*Work task*. Exactly as they appear, copy the lines from the start of the entries below to the line containing "def Obligations.RegisterWriteTakesEffect : Prop", both ends included.
*** Opening of Dataset records ***
-- ==== Sys2Proof/Certificates/Slice0/Obligations.lean ====
section
/-! DEFINITION. The statements for the provers. `Answers c s P` says that command `c` completes in state `s` (Safety.lean). -/
open Sys2Proof Sys2Proof.Machine

/-- REGISTER_WRITE. A 4-byte write of HPC.LINK_CTL of any port gives the writable bits of the register those of the value, leaving its other
bits, and changes nothing else but the page's latches. On any page that accepts writes: an access of a wrong size, alignment or byte
enable changes no register but sets PAGE_ERR.bad_access (the page's read latch is emptied); a good access of a host that is not the opener
of the tag that binds the page sets PAGE_ERR.foreign_write and changes nothing else but the read latch. (R15, R56, R59, R66, R82) -/
def Obligations.RegisterWriteTakesEffect : Prop :=
  (∀ (a : Acc) (n : Port) (v : W32) (s : State), s.Up →
    Answers (.registerWrite a false (BitVec.ofNat 32 (0x1000000 + 0x1000 * n.val + 0x44)) (leBytes 4 v.toNat) true) s fun t =>
      t = (clearLatches s ⟨.hpc, 0, n.val⟩).setMask (reg .hpc 0 n.val 0x44) 0xF07 v.toNat) ∧
  (∀ (a : Acc) (bar4 be : Bool) (off : BitVec 32) (data : List Byte) (p : PageId) (s : State), s.Up →
    locate s bar4 off.toNat = some p → dropsWrites s p = false → p.ty ≠ .nvs → goodAccess (off.toNat % 0x1000) data.length be = false →
    Answers (.registerWrite a bar4 off data be) s fun t =>
      t = ({ s with rlatch := Tbl.del s.rlatch (homePage s p).key } : State).perr (homePage s p) 0) ∧
  (∀ (a : Acc) (bar4 be : Bool) (off : BitVec 32) (data : List Byte) (p : PageId) (tag : Nat) (x : TxnSlot) (s : State), s.Up →
    locate s bar4 off.toNat = some p → dropsWrites s p = false → goodAccess (off.toNat % 0x1000) data.length be = true →
    binder s (homePage s p) = some (tag, x) → a.cp = false → x.openedBy a = false →
    Answers (.registerWrite a bar4 off data be) s fun t =>
      t = ({ s with rlatch := Tbl.del s.rlatch (homePage s p).key } : State).perr (homePage s p) 3)

/-- SPLIT_READ_LOW. The answer goes to the port of the read (none for a control processor). Of a page that accepts writes and has no waiting
write of the same port: a 4-byte read of the low half of a 64-bit register answers the low 32 bits of what the register reads as and puts
the high 32 bits into the page's read latch; a latched high half is what the 4-byte read of the high half then answers, emptying the
latch; an 8-byte read of a 64-bit register answers it whole and empties the latch; a read of a wrong size, alignment or byte enable
answers zero and sets PAGE_ERR.bad_access. A read behind a waiting write of its port to the page waits too. A read where no page lies, and
any read of BAR2, answers zero. Nothing else changes. (R46, R52, R56, R57, R58, R59, R60, R100, R249) -/
def Obligations.RegisterReadAnswers : Prop :=
  (∀ (a : Acc) (bar : Bar) (off : BitVec 32) (p : PageId) (r : RegRow) (s : State), s.Up → bar ≠ .bar2 → locate s (bar == .bar4) off.toNat = some p →
    dropsWrites s p = false → p.ty ≠ .nvs → readWaits s a (homePage s p) = false → off.toNat % 4 = 0 →
    regAt (homePage s p) (off.toNat % 0x1000) = some (r, off.toNat % 0x1000) → r.w ≠ 4 →
    Answers (.splitReadLow a bar ⟨off, 4, true⟩) s fun t =>
      let v := readReg { s with rlatch := Tbl.del s.rlatch (homePage s p).key } a (homePage s p) r (off.toNat % 0x1000)
      t = ({ s with rlatch := Tbl.put (Tbl.del s.rlatch (homePage s p).key) (homePage s p).key (off.toNat % 0x1000, v / 2 ^ 32) } : State).emit
        (.regData (if a.cp then none else some a.port.val) 4 (v % 2 ^ 32) ⟨false, false, false⟩)) ∧
  (∀ (a : Acc) (bar : Bar) (off : BitVec 32) (p : PageId) (r : RegRow) (o h : Nat) (s : State), s.Up → bar ≠ .bar2 → locate s (bar == .bar4) off.toNat = some p →
    dropsWrites s p = false → p.ty ≠ .nvs → readWaits s a (homePage s p) = false → off.toNat % 4 = 0 →
    regAt (homePage s p) (off.toNat % 0x1000) = some (r, o) → r.w ≠ 4 → o ≠ off.toNat % 0x1000 → Tbl.find s.rlatch (homePage s p).key = some (o, h) →
    Answers (.splitReadLow a bar ⟨off, 4, true⟩) s fun t =>
      t = ({ s with rlatch := Tbl.del s.rlatch (homePage s p).key } : State).emit (.regData (if a.cp then none else some a.port.val) 4 h ⟨false, false, false⟩)) ∧
  (∀ (a : Acc) (bar : Bar) (off : BitVec 32) (p : PageId) (r : RegRow) (s : State), s.Up → bar ≠ .bar2 → locate s (bar == .bar4) off.toNat = some p →
    dropsWrites s p = false → p.ty ≠ .nvs → readWaits s a (homePage s p) = false → off.toNat % 8 = 0 →
    regAt (homePage s p) (off.toNat % 0x1000) = some (r, off.toNat % 0x1000) → r.w = 8 →
    Answers (.splitReadLow a bar ⟨off, 8, true⟩) s fun t =>
      t = ({ s with rlatch := Tbl.del s.rlatch (homePage s p).key } : State).emit
        (.regData (if a.cp then none else some a.port.val) 8 (readReg s a (homePage s p) r (off.toNat % 0x1000)) ⟨false, false, false⟩)) ∧
  (∀ (a : Acc) (bar : Bar) (off : BitVec 32) (n : Nat) (be : Bool) (p : PageId) (s : State), s.Up → bar ≠ .bar2 → locate s (bar == .bar4) off.toNat = some p →
    dropsWrites s p = false → p.ty ≠ .nvs → readWaits s a (homePage s p) = false → goodAccess (off.toNat % 0x1000) n be = false →
    Answers (.splitReadLow a bar ⟨off, n, be⟩) s fun t =>
      t = (({ s with rlatch := Tbl.del s.rlatch (homePage s p).key } : State).perr (homePage s p) 0).emit
        (.regData (if a.cp then none else some a.port.val) n 0 ⟨false, false, false⟩)) ∧
  (∀ (a : Acc) (bar : Bar) (off : BitVec 32) (n : Nat) (be : Bool) (p : PageId) (s : State), s.Up → bar ≠ .bar2 → locate s (bar == .bar4) off.toNat = some p →
    dropsWrites s p = false → readWaits s a (homePage s p) = true →
    Answers (.splitReadLow a bar ⟨off, n, be⟩) s fun t =>
      t = holdAcc s (homePage s p).inst (portCode a) (some (homePage s p).key) (.splitReadLow a bar ⟨off, n, be⟩)) ∧
  (∀ (a : Acc) (bar : Bar) (off : BitVec 32) (n : Nat) (be : Bool) (s : State), s.Up → bar = .bar2 ∨ locate s (bar == .bar4) off.toNat = none →
    Answers (.splitReadLow a bar ⟨off, n, be⟩) s fun t => t = s.emit (.regData (if a.cp then none else some a.port.val) n 0 ⟨false, false, false⟩))

/-- On an instance that serves its own pages: TXN_BEGIN of a tag 1-8 that is FREE or DONE opens it for the writer with the cookie and the
deadline armed unless TXN.TIMEOUT is 0; TXN_BIND by the opener of an OPEN tag that has not failed adds a bindable page that no tag binds
to a tag with fewer than 64 pages; TXN_COMMIT by the opener of an OPEN tag makes it COMMITTING, disarms the deadline and appends it to the
commits of the instance. Nothing else changes but the latches of the TXN page. (R62, R63, R65, R68, R441) -/
def Obligations.TransactionsOpenAndBind : Prop :=
  (∀ (i : Inst) (a : Acc) (v : W32) (s : State), s.Up → server s i.val = some i.val →
    1 ≤ bits v.toNat 0 4 → bits v.toNat 0 4 ≤ 8 →
    (slotOf s i.val (bits v.toNat 0 4)).st = .free ∨ (slotOf s i.val (bits v.toNat 0 4)).st = .done →
    Answers (.txnBegin i a v) s fun t =>
      t = updSlot (clearLatches s (txnPage i.val)) i.val (bits v.toNat 0 4) fun _ =>
        { st := .opened, opener := if a.cp then ⟨true, 0, 0⟩ else a, cookie := bits v.toNat 16 16,
          armed := s.fld (txnR i.val 0x50) 0 24 != 0 }) ∧
  (∀ (i : Inst) (a : Acc) (v : W32) (ty : Pg) (k : Nat) (s : State), s.Up → server s i.val = some i.val →
    1 ≤ bits v.toNat 0 4 → bits v.toNat 0 4 ≤ 8 →
    (slotOf s i.val (bits v.toNat 0 4)).st = .opened → (slotOf s i.val (bits v.toNat 0 4)).openedBy a = true →
    (slotOf s i.val (bits v.toNat 0 4)).failed = false → (slotOf s i.val (bits v.toNat 0 4)).pages.length < 64 →
    instPageAt (bits v.toNat 4 11) = some (ty, k) → ty ≠ .txn → s.Free ⟨ty, i.val, k⟩ →
    Answers (.txnBind i a v) s fun t =>
      t = updSlot (clearLatches s (txnPage i.val)) i.val (bits v.toNat 0 4) fun x =>
        { x with pages := x.pages ++ [PageId.key ⟨ty, i.val, k⟩] }) ∧
  (∀ (i : Inst) (a : Acc) (v : W32) (s : State), s.Up → server s i.val = some i.val →
    1 ≤ bits v.toNat 0 4 → bits v.toNat 0 4 ≤ 8 →
    (slotOf s i.val (bits v.toNat 0 4)).st = .opened → (slotOf s i.val (bits v.toNat 0 4)).openedBy a = true →
    Answers (.txnCommit i a v) s fun t =>
      t = { updSlot (clearLatches s (txnPage i.val)) i.val (bits v.toNat 0 4) (fun x => { x with st := .committing, armed := false }) with
        txn := (updSlot s i.val (bits v.toNat 0 4) fun x => { x with st := .committing, armed := false }).txn.upd i.val fun x =>
          { x with queue := x.queue ++ [bits v.toNat 0 4] } })

/-- TXN_ROLLBACK by the opener of an OPEN tag, TXN_TIMEOUT of an OPEN tag whose deadline is armed, and TXN_SAFE_WAIT_EXPIRY while a bound page
of the commit at the front, not failed, is off its safe point, end the tag: the slot is DONE, its pages are unbound, its log is discarded,
and its result is ROLLED_BACK (2), TIMEOUT (0x17) or NO_SAFE_POINT (0x14), unless it had failed before (then the first result stays); a
timeout sets failed. Every register but TXN.PAGE_IRQ_STATUS and PAGE_TXN of the pages that were bound holds what it held. (R67, R68, R69,
R70, R71) -/
def Obligations.TransactionsEndUnapplied : Prop :=
  (∀ (i : Inst) (a : Acc) (v : W32) (tag : Nat) (s : State), s.Up → server s i.val = some i.val → tag = bits v.toNat 0 4 → 1 ≤ tag → tag ≤ 8 →
    (slotOf s i.val tag).st = .opened → (slotOf s i.val tag).openedBy a = true →
    Answers (.txnRollback i a v) s fun t =>
      slotOf t i.val tag = { slotOf s i.val tag with
        st := .done, pages := [], log := [], armed := false, result := if (slotOf s i.val tag).failed then (slotOf s i.val tag).result else 2 } ∧
      ∀ q, (∀ k ∈ (slotOf s i.val tag).pages, q ≠ k + 0x20) → q ≠ (txnPage i.val).key + 0x18 → t.r q = s.r q) ∧
  (∀ (i : Inst) (tag : BitVec 4) (s : State), s.Serves i.val → (slotOf s i.val tag.toNat).st = .opened → (slotOf s i.val tag.toNat).armed = true →
    Answers (.txnTimeout i tag) s fun t =>
      slotOf t i.val tag.toNat = { slotOf s i.val tag.toNat with
        st := .done, pages := [], log := [], armed := false, failed := true,
        result := if (slotOf s i.val tag.toNat).failed then (slotOf s i.val tag.toNat).result else 0x17 } ∧
      ∀ q, (∀ k ∈ (slotOf s i.val tag.toNat).pages, q ≠ k + 0x20) → q ≠ (txnPage i.val).key + 0x18 → t.r q = s.r q) ∧
  (∀ (i : Inst) (tag : Nat) (r : List Nat) (s : State), s.Serves i.val → (s.txn.get i.val).queue = tag :: r →
    (slotOf s i.val tag).failed = false → (slotOf s i.val tag).pageIds.all (safePoint s) = false →
    Answers (.txnSafeWaitExpiry i) s fun t =>
      slotOf t i.val tag = { slotOf s i.val tag with st := .done, pages := [], log := [], armed := false, result := 0x14 } ∧
      ∀ q, (∀ k ∈ (slotOf s i.val tag).pages, q ≠ k + 0x20) → q ≠ (txnPage i.val).key + 0x18 → t.r q = s.r q)

/-- TXN_COMMIT_PROCESS, for the commit at the front of an instance, every bound page at its safe point. A failed tag goes to DONE with its
result. A staged register whose compared bits changed gives CONFLICT (0x15) with the first such register in fail_offset; else the first
entry that its chapter refuses gives INVALID_VALUE (0x16) with its register in fail_offset; in these three cases every register but
TXN.PAGE_IRQ_STATUS and PAGE_TXN of the bound pages holds what it held. Else the entries are applied in log order, the pages unbound, and
DONE with COMMITTED is reported, at once where no partner mirrors the instance; the log is kept until the report. (R68, R69, R72) -/
def Obligations.CommitChecksThenApplies : Prop :=
  (∀ (i : Inst) (peer : List (Part × Leaf)) (tag : Nat) (r : List Nat) (s : State), s.Serves i.val → (s.txn.get i.val).queue = tag :: r →
    (slotOf s i.val tag).failed = true →
    Answers (.txnCommitProcess i peer) s fun t =>
      slotOf t i.val tag = { slotOf s i.val tag with st := .done, pages := [], log := [], armed := false } ∧
      ∀ q, (∀ k ∈ (slotOf s i.val tag).pages, q ≠ k + 0x20) → q ≠ (txnPage i.val).key + 0x18 → t.r q = s.r q) ∧
  (∀ (i : Inst) (peer : List (Part × Leaf)) (tag : Nat) (r : List Nat) (e : TxnEntry) (s : State), s.Serves i.val →
    (s.txn.get i.val).queue = tag :: r → (slotOf s i.val tag).failed = false → (slotOf s i.val tag).pageIds.all (safePoint s) = true →
    (slotOf s i.val tag).log.find? (changed s) = some e →
    Answers (.txnCommitProcess i peer) s fun t =>
      slotOf t i.val tag = { slotOf s i.val tag with st := .done, pages := [], log := [], armed := false, result := 0x15, failOff := e.key } ∧
      ∀ q, (∀ k ∈ (slotOf s i.val tag).pages, q ≠ k + 0x20) → q ≠ (txnPage i.val).key + 0x18 → t.r q = s.r q) ∧
  (∀ (i : Inst) (peer : List (Part × Leaf)) (tag : Nat) (r : List Nat) (e : TxnEntry) (s : State), s.Serves i.val →
    (s.txn.get i.val).queue = tag :: r → (slotOf s i.val tag).failed = false → (slotOf s i.val tag).pageIds.all (safePoint s) = true →
    (slotOf s i.val tag).log.find? (changed s) = none → ((slotOf s i.val tag).log.find? fun e => !entryOk s e) = some e →
    Answers (.txnCommitProcess i peer) s fun t =>
      slotOf t i.val tag = { slotOf s i.val tag with st := .done, pages := [], log := [], armed := false, result := 0x16, failOff := e.key } ∧
      ∀ q, (∀ k ∈ (slotOf s i.val tag).pages, q ≠ k + 0x20) → q ≠ (txnPage i.val).key + 0x18 → t.r q = s.r q) ∧
  (∀ (i : Inst) (peer : List (Part × Leaf)) (tag : Nat) (r : List Nat) (s : State), s.Serves i.val →
    (s.txn.get i.val).queue = tag :: r → (slotOf s i.val tag).failed = false → (slotOf s i.val tag).pageIds.all (safePoint s) = true →
    (∀ e ∈ (slotOf s i.val tag).log, (s.r e.key &&& e.mask) = e.base) → (∀ e ∈ (slotOf s i.val tag).log, entryOk s e = true) →
    Answers (.txnCommitProcess i peer) s fun t =>
      let x := (slotOf s i.val tag).log.foldl (applyEntry peer) s
      t = (updSlot (txnUnbind x i.val tag) i.val tag fun y => { y with applied := true, log := (slotOf s i.val tag).log }).report i.val [.txn tag])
*** Close of Dataset records ***
*Your solution*.
-- ==== Sys2Proof/Certificates/Slice0/Obligations.lean ====
section
/-! DEFINITION. The statements for the provers. `Answers c s P` says that command `c` completes in state `s` (Safety.lean). -/
open Sys2Proof Sys2Proof.Machine

/-- REGISTER_WRITE. A 4-byte write of HPC.LINK_CTL of any port gives the writable bits of the register those of the value, leaving its other
bits, and changes nothing else but the page's latches. On any page that accepts writes: an access of a wrong size, alignment or byte
enable changes no register but sets PAGE_ERR.bad_access (the page's read latch is emptied); a good access of a host that is not the opener
of the tag that binds the page sets PAGE_ERR.foreign_write and changes nothing else but the read latch. (R15, R56, R59, R66, R82) -/
def Obligations.RegisterWriteTakesEffect : Prop :=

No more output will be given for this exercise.